Wideo: Alien Diamonds - Alternatywny Widok
Wideo: Видок - Алхимик (развязка) 2024, Wrzesień
Anonim

Incydent w Roswell

Sensacyjna wiadomość, że diamenty na Syberii są pozornie niewidoczne, natychmiast rozniosła się nie tylko po Rosji, ale i po całym świecie. Rosjanie byli zachwyceni: diamentów wystarczy dla każdego, a przy takim bogactwie kraj nie boi się żadnego kryzysu, więc emerytury i pensje wzrosną … Ale nigdy nie wiadomo, co można zrobić z takimi pieniędzmi! Jednak eksperci zmusili mieszkańców do powrotu z nieba na ziemię, pozostawiając tylko maleńką nadzieję …

Skarb trylionów karatów

Okazuje się, że cudowny skarb został odkryty przez radzieckich naukowców w latach 70. ubiegłego wieku. Leży częściowo na terytorium Krasnojarska, częściowo w Jakucji, w miejscu, w którym 35 milionów lat temu spadła gigantyczna asteroida, tworząc krater o średnicy 100 km.

Ciało kosmiczne z dużą prędkością przebiło się przez grubość ziemi i zwolniło w skałach fundamentów platformy syberyjskiej.

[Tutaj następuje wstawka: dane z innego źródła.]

/-- Bring a queue's tokens or credit up to now. A CONTROL queue gains only while a frame waits, or while it is below 0, and
never behind a closed gate or while it sends (R358). -/
def State.accrue (s : State) (q : Nat) : State :=
  let x := s.queue q
  let p := s.qPort q
  let gain : Int := (s.getE (F.NQ_RATE_RATE q) * (s.uptime - x.since) : Nat)
  let cap : Int := (s.getE (F.NQ_BURST_BYTES q) * tokByte : Nat)
  let sending := (s.port p).sending.any fun e => e.1 == q
  let empty := x.waiting.isEmpty || s.get (F.NP_STAT_LINK p) == 0
  let tok :=
    match s.get (F.NQ_CTRL_CLASS q) with
    | 0 => min cap (x.tok + gain)
    | 1 =>
      if sending ∨ !s.gateOpen p (s.get (F.NQ_CTRL_GATE q)) then x.tok
      else if empty then (if x.tok < 0 then min 0 (x.tok + gain) else 0)
      else min cap (x.tok + gain)
    | _ => x.tok
  s.setQueue q { x with tok := tok, since := s.uptime }

/-- What the frame in transmission has still to take from the credit of its CONTROL queue (R358). -/
def State.creditAhead (s : State) (q : Nat) : Nat :=
  let x := s.port (s.qPort q)
  match x.sending with
  | some (c, _, start, stop) => if c = q ∧ start < stop then x.charge * (stop - s.now) / (stop - start) else 0
  | none => 0

/-- NQq_CREDIT: signed bytes (R358). -/
def State.creditWord (s : State) (q : Nat) : Word :=
  let x := (s.accrue q).queue q
  match s.get (F.NQ_CTRL_CLASS q) with
  | 2 => w32 x.deficit
  | 1 => w32 (pattern 32 ((x.tok + (s.creditAhead q : Nat)) / (tokByte : Int)))
  | _ => w32 (pattern 32 (x.tok / (tokByte : Int)))

/-- A queue's packet boundary: writes of class PKT take effect, and tokens are cut to a lower BURST (R50, R359). -/
def State.packetBoundary (s : State) (q : Nat) : State :=
  let s := s.applyWaiting fun k => k == (.NQ_RATE, [q]) || k == (.NQ_BURST, [q]) || k == (.NQ_QUANTUM, [q])
  s.updQueue q fun x => { x with tok := min x.tok ((s.getE (F.NQ_BURST_BYTES q) * tokByte : Nat) : Int) }

/-! ### Leaving a queue -/

/-- The outcome of a frame goes back to the host ring that sent it (R383): OK, dropped or discarded. -/
def State.ringOutcome (s : State) (e : TxEnt) (result : Nat) : State :=
  match e.ring with
  | none => s
  | some r =>
    let h : HqSt := mget (fun _ => {}) s.hqs r
    let rec mark : List HqFlight → List HqFlight
      | [] => []
      | f :: fs => if f.result.isNone ∧ bits (f.desc.getD 0 0) 3 0 = 4 then { f with result := some result } :: fs else f :: mark fs
    let s := { s with hqs := nput (fun _ => {}) s.hqs r { h with flight := mark h.flight } }
    if result = 4 ∨ result = 5 then (s.count ⟨(.HQ_DROP, [r]), 15, 0⟩ 1).latch [9, 0] 0x200 else s

/-- The head frame of a queue is gone. A CONTROL queue that empties loses a positive credit, a BEST_EFFORT queue its deficit
(R359, R361). -/
def State.popFrame (s : State) (q : Nat) : State :=
  let s := s.accrue q
  s.updQueue q fun x =>
    let rest := x.waiting.drop 1
    let empty := rest.isEmpty
    { x with
      waiting := rest
      presented := false
      tok := if empty && s.get (F.NQ_CTRL_CLASS q) == 1 then min x.tok 0 else x.tok
      deficit := if empty then 0 else x.deficit }

/-- Drop a frame that no window of its gate can hold (R364). -/
def State.dropOversize (s : State) (p q : Nat) (e : TxEnt) : State :=
  let s := (s.popFrame q).ringOutcome e 4
  let s := (s.count (F.NQ_OVERSIZE_COUNT q) 1).count (F.NP_TX_OVERSIZE_COUNT p) 1
  (s.latch (npB p) 0x200).raise 0x188 p

/-- Discard a frame because the link is down (R365). -/
def State.dropDown (s : State) (p q : Nat) (e : TxEnt) : State :=
  ((s.popFrame q).ringOutcome e 4).count (F.NP_TX_DOWN_DROP_COUNT p) 1

/-- A frame is at the head of its queue: it is dropped if it can never be sent (R364, R365). -/
def State.atHead (s : State) (q : Nat) : Nat → State
  | 0 => s
  | fuel + 1 =>
    let p := s.qPort q
    match (s.queue q).waiting with
    | [] => s
    | e :: _ =>
      if s.get (F.NP_STAT_LINK p) = 0 ∧ (s.get (F.NQ_CTRL_CLASS q) ≠ 0 ∨ e.launch.isNone ∨ e.launch.getD 0 ≤ s.now) then
        (s.dropDown p q e).atHead q fuel
      else if s.neverFits p q e then (s.dropOversize p q e).atHead q fuel
      else s

/-- Check the head frame of a queue, and those that follow it there. -/
def State.settle (s : State) (q : Nat) : State := s.atHead q ((s.queue q).waiting.length + 1)

/-- BACKLOG shows whether a frame waits at the head. -/
def State.showBacklog (s : State) (q : Nat) : State := s.set (F.NQ_STAT_BACKLOG q) (b2n !(s.queue q).waiting.isEmpty)

/-! ### Entering a queue -/

/-- The head whose stream queue q carries (R163). -/
def State.queueHead (s : State) (q : Nat) : Option Nat := (List.range 16).find? fun n => s.running n && (s.stQueues n).contains q

/-- The start of the unit that head n is in, in units of time, and its first line (R353). -/
def State.unitStart (s : State) (n : Nat) : Nat :=
  let h := s.head n
  s.lineStart n h.frame (if interlaced (s.fmt n) && decide (564 ≤ h.line) then 564 else 1)

/-- launch(i) of R353 for head n: TYPE and TRO come from its first queue. -/
def State.modelLaunch (s : State) (n t0 i : Nat) : Nat :=
  match s.raster n with
  | none => t0
  | some r =>
    let q := s.get (F.HD_DEST_ST_QUEUE n)
    let il := interlaced (s.fmt n)
    let a := (rasterActive (s.fmt n)).2 / (if il then 2 else 1)
    let lines := if s.get (F.NQ_MODEL_TYPE q) = 0 then a else if il then (if 564 ≤ (s.head n).line then 562 else 563) else r.2.1
    let tro := if s.get (F.NQ_MODEL_TRO q) = 0 then firstActive (s.fmt n) + 1 else s.get (F.NQ_MODEL_TRO q)
    let npkt := s.stPackets n (s.get (F.NQ_PAYLOAD_OCTETS q))
    t0 + ceilDiv ((tro * npkt + i * lines) * r.2.2.2 * 1000000000 * 2 ^ 32) (npkt * r.2.2.1 * r.2.1)

/-- The launch time of the frame that enters queue q now, by LAUNCH; and the queue's index after it. -/
def State.launchOf (s : State) (q : Nat) (desc : Option Nat) : Option Nat × QueueSt :=
  let x := s.queue q
  match s.get (F.NQ_CTRL_LAUNCH q) with
  | 1 =>
    match s.queueHead q with
    | none => (none, x)
    | some n =>
      let t0 := s.unitStart n
      let i := if x.unit = t0 then x.index else 0
      (some (s.modelLaunch n t0 i), { x with unit := t0, index := i + 1 })
  | 2 => (some ((x.index * s.get (F.NQ_PERIOD_UNITS q) + s.get (F.NQ_PHASE_UNITS q)) * 2 ^ 24), { x with index := x.index + 1 })
  | 3 => (desc, x)
  | _ => (none, x)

Według wstępnych szacunków energia wybuchu osiągnęła 1023 J, tj. było 1000 razy więcej niż podczas najpotężniejszej erupcji wulkanu. Eksperci uważają, że lokalne diamenty, zwane Popigai od nazwy krateru, powstały właśnie w wyniku potwornego uderzenia asteroidy w ziemię: podczas kompresji szokowej grafit przeszedł bezpośrednio w diament.

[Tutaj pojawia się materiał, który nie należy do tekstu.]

-- ==== Sys2Proof/Machine/Output.lean ====
section
/-! DEFINITION. Composing a line of a head (R157, R176, R178, R213, R241) and rendering it for each destination (R164, R217 to
R221). -/

namespace Sys2Proof.Machine

/-! ### Layer pixels -/

/-- The bytes of a layer's buffer on head n for a unit: those of the rows that were fetched (R157), or whose host reads have
completed (R175). The palette counts as row SRC_H. -/
def State.sourceBytes (s : State) (n u : Nat) (d : LayerDesc) : RowBytes :=
  let rows := (s.layer (n / 2) d.m).rows
  let w := lineBytes (s.planes d).1.1 (if d.ingest then (rasterActive (s.srcRaster d).1).1 else d.srcW)
  fun pl row o =>
    let want := if pl = 2 then d.srcH else if pl = 1 ∧ d.fmt = 4 then 2 * row else row
    match rows.find? fun e => e.unit == u && e.row == want with
    | some e => ((e.data.getD []).getD (if pl = 1 then w + o else o) 0).toNat
    | none => 0

/-- The fill colour of a layer: its NaNs and infinities stand until the storage point of step 5 (R197, R205). -/
def LayerDesc.fillPx (d : LayerDesc) : NumPx :=
  let h := d.fill
  ⟨.ofHalf h.1, .ofHalf h.2.1, .ofHalf h.2.2.1, .ofHalf h.2.2.2⟩

/-- What a layer gives to one line: nothing, its fill colour, its last line, its own pixels, or transparent pixels where its fetch met
an uncorrectable error (R176, R178, R181, R241). -/
inductive LineKind where
  | hidden
  | fill
  | again
  | own
  | lost
  deriving DecidableEq, Repr

/-- What layer d of head n gives to row y of its rectangle, on a picture row of a unit; and whether the line counts as late. -/
def State.lineKind (s : State) (n u row : Nat) (d : LayerDesc) (g : Grid) (y : Nat) (w : LineFaults) : LineKind × Bool :=
  let l := s.layer (n / 2) d.m
  let find (r : Nat) : Option FetchRow := l.rows.find? fun e => e.unit == u && e.row == r
  let there (r : Nat) : Bool := (find r).any fun e => e.data.isSome
  let need := d.needRows y ++ (if d.fmt = 6 then [d.srcH] else [])
  match l.shown with
  | none => (.hidden, false)
  | some .fill => (.fill, false)
  | some (.buffer _) =>
    if d.src = 4 then (if w.items.contains d.index then .hidden else .own, false)
    else if d.src = 1 then
      if !s.hostDown d && (d.fetchCols g (rasterActive (s.fmt n)).1 row == [] || (d.dataRows y).all there) then (.own, false)
      else (match d.late with
        | 1 => .fill
        | 2 => if l.prevLine.isSome then .again else .hidden
        | _ => .hidden, true)
    else if d.fetchCols g (rasterActive (s.fmt n)).1 row = [] then (.own, false)
    else if d.pt && !need.all there then (if d.notReady = 2 then .fill else .hidden, true)
    else if w.hbm.contains d.m || need.any (fun r => (find r).any (·.bad)) then (.lost, false)
    else (.own, false)

/-- The DELAY word of an item as latched. -/
def State.itemDelay (s : State) (n i : Nat) : Nat :=
  if i < 64 then (s.dt n).f (.DT_D_DELAY, [i]) 15 0 else (s.dt n).f (.DT_S_DELAY, [i - 64]) 15 0

/-- The frame within the second that item i shows on frame f of head n (R321): that of the time shown, its DELAY included. -/
def State.itemFrame (s : State) (n f i : Nat) : Nat :=
  let r := (s.raster n).getD (0, 0, 1, 1)
  frameInSecond r.2.2.1 r.2.2.2 (s.headTime n f + ((signed 16 (s.itemDelay n i) : Int) : Rat) / 1000)

/-- A pixel of a layer's buffer at the end of step 3, or of its item (R205, R312). -/
def State.bufferPixel (s : State) (n f u : Nat) (d : LayerDesc) (row col : Nat) : Px × Bool :=
  if d.src = 4 then s.itemPixel (s.dt n) d.index (s.headTime n f) (s.itemFrame n f d.index) col row
  else workPixel d (s.srcSampling d).1 (s.srcSampling d).2 (s.sourceBytes n u d) row col

/-- Pixel x of row y of a layer's rectangle, at the end of step 4. -/
def State.layerPixel (s : State) (n f u : Nat) (d : LayerDesc) (w : LineFaults) (x y : Nat) : Px × Bool :=
  if w.pixels.contains (d.m, x) then (Px.zero, false) else s.scalePixel (n / 2) d w.coefs (s.bufferPixel n f u d) x y

/-- What enters step 5 for the line of a layer: a colour over its rectangle, or a value for each of its columns. -/
inductive LineSrc where
  | flat (c : NumPx)
  | pixels (ps : List (Px × Bool))

/-- The line of a layer over its rectangle; none where it is skipped (R214). -/
def State.layerLine (s : State) (n f u : Nat) (d : LayerDesc) (w : LineFaults) (y : Nat) (kind : LineKind) : Option LineSrc :=
  match kind with
  | .hidden => none
  | .fill => some (.flat d.fillPx)
  | .again => (s.layer (n / 2) d.m).prevLine.map fun l => .pixels (l.map fun p => (p, false))
  | .own => some (.pixels ((List.range d.dstW).map fun x => s.layerPixel n f u d w x y))
  | .lost => some (.flat (numOf Px.zero))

Jednak natychmiast po odkryciu badanie złoża zostało zamrożone. Czemu? Eksperci jakoś wymijająco odpowiadają na to pytanie. Podobno w tym czasie naturalne diamenty nie były potrzebne, bo w kraju powstawały fabryki do produkcji syntetycznych. Okazuje się, że tylko nieliczni wiedzieli o skarbie w postaci diamentów. I z czasem zapomnieli … Albo udawali, że zapomnieli. W końcu krążą plotki, że zamknięcie złoża było spiskiem producentów syntetycznych diamentów.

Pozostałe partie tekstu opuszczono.